(TASK DIRECTIONS): First find the line with "def State.setTlen (s" in the entries below, then set down exactly every line through the line with "(10_state.md R23). -/", that line included.

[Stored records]
• • • •

-- ==== Sys2Proof/Machine/Ops.lean ====
section
/-! DEFINITION. The named operations over memory and registers, fault entry, and the return from the fault
state, which is reset. -/

namespace Sys2Proof.Machine

/-! ## The text buffer as a list of cells -/

/-- What an unlisted byte reads as: the reset value of a text byte (10_state.md R25, R33). -/
def unlistedByte : Byte := 0x00

/-- The byte at index `i`. -/
def Memory.read : Memory → Nat → Byte
  | [], _ => unlistedByte
  | (a, b) :: m, i => if i = a then b else Memory.read m i

/-- The cells with index `i` first, if its byte must be listed. -/
def consCell (i : Nat) (b : Byte) (m : Memory) : Memory :=
  if b = unlistedByte then m else (i, b) :: m

/-- The buffer with byte `b` at index `i`, in canonical form. -/
def Memory.write : Memory → Nat → Byte → Memory
  | [], i, b => consCell i b []
  | (a, b') :: m, i, b =>
    if i < a then consCell i b ((a, b') :: m)
    else if i = a then consCell i b m
    else (a, b') :: Memory.write m i b

/-- Every index of `m` is above `lo`, and `m` is in canonical form. -/
def Memory.wfAbove : Nat → Memory → Bool
  | _, [] => true
  | lo, (a, b) :: m => decide (lo < a) && b != unlistedByte && Memory.wfAbove a m

/-- The canonical form: indices strictly rising, no listed byte equal to the unlisted one. -/
def Memory.wf : Memory → Bool
  | [] => true
  | (a, b) :: m => b != unlistedByte && Memory.wfAbove a m

/-- Every listed index is below `n`. -/
def Memory.below (m : Memory) (n : Nat) : Bool := m.all fun cell => cell.1 < n

/-! ## Memory accesses (20_memory.md R50) -/

/-- `MemRead(i, 1)`. -/
def State.memRead (s : State) (i : Nat) : Except Fault Byte :=
  if i < s.cfg.TCAP then .ok (s.txt.read i) else .error .textBeyondCapacity

/-- `MemWrite(i, 1, b)`. -/
def State.memWrite (s : State) (i : Nat) (b : Byte) : Except Fault State :=
  if i < s.cfg.TCAP then .ok { s with txt := s.txt.write i b } else .error .textBeyondCapacity

/-- The `n` bytes from index `i` on, read in rising order. -/
def State.readText (s : State) : Nat → Nat → Except Fault (List Byte)
  | _, 0 => .ok []
  | i, n + 1 =>
    match s.memRead i with
    | .error e => .error e
    | .ok b =>
      match s.readText (i + 1) n with
      | .error e => .error e
      | .ok bs => .ok (b :: bs)

/-- The bytes written from index `i` on, in rising order. -/
def State.writeText (s : State) : Nat → List Byte → Except Fault State
  | _, [] => .ok s
  | i, b :: bs =>
    match s.memWrite i b with
    | .error e => .error e
    | .ok s' => s'.writeText (i + 1) bs

/-! ## Registers (10_state.md R20, R23, R24) -/

/-- `V[r]`. -/
def State.readV (s : State) (r : Reg) : LimbVec := s.v[r]

/-- `V[r] <- x`. -/
def State.writeV (s : State) (r : Reg) (x : LimbVec) : State := { s with v := s.v.set r x }

/-- `TLEN <- n`. -/
def State.setTlen (s : State) (n : BitVec 16) : State := { s with tlen := n }

/-- `IMM0` to `IMM3`: bits `32*i + 31` down to `32*i` of IMM (10_state.md R23, 20_memory.md R52). -/
def immWord (imm : BitVec 128) (i : Fin 4) : HostWord := imm.extractLsb' (32 * i.val) 32

/-- IMM with `IMM i` replaced: `IMM3 ++ IMM2 ++ IMM1 ++ IMM0` (10_state.md R23). -/
def setImmWord (imm : BitVec 128) (i : Fin 4) (d : HostWord) : BitVec 128 :=
  let word (j : Fin 4) : HostWord := if j = i then d else immWord imm j
  word 3 ++ word 2 ++ word 1 ++ word 0

/-! ## Fault entry and reset -/

/-- `raise <Fault>`: STATUS.FAULT becomes 1 and STATUS.FCAUSE the cause code, and nothing else is
written (60_exceptions.md R204). There is no handler and nothing is saved (R204). -/
def State.raiseFault (s : State) (e : Cause) : State :=
  { s with status := { s.status with fault := true, fcause := e.code } }

/-- Reset, the only way out of the fault state (70_reset_and_hazards.md R220): every piece of the spec's
state takes its reset value. The configuration is not changed (R221). The host's pending transactions and
the data it has been returned are the host's, not CORE's. DEDUCED, log entry 5. -/
def State.applyReset (s : State) : State :=
  { State.resetOf s.cfg with pending := s.pending, returned := s.returned }

end Sys2Proof.Machine
end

• • • •

(ANSWER BOX):
def State.setTlen (s : State) (n : BitVec 16) : State := { s with tlen := n }

/-- `IMM0` to `IMM3`: bits `32*i + 31` down to `32*i` of IMM (10_state.md R23, 20_memory.md R52). -/
def immWord (imm : BitVec 128) (i : Fin 4) : HostWord := imm.extractLsb' (32 * i.val) 32

/-- IMM with `IMM i` replaced: `IMM3 ++ IMM2 ++ IMM1 ++ IMM0` (10_state.md R23). -/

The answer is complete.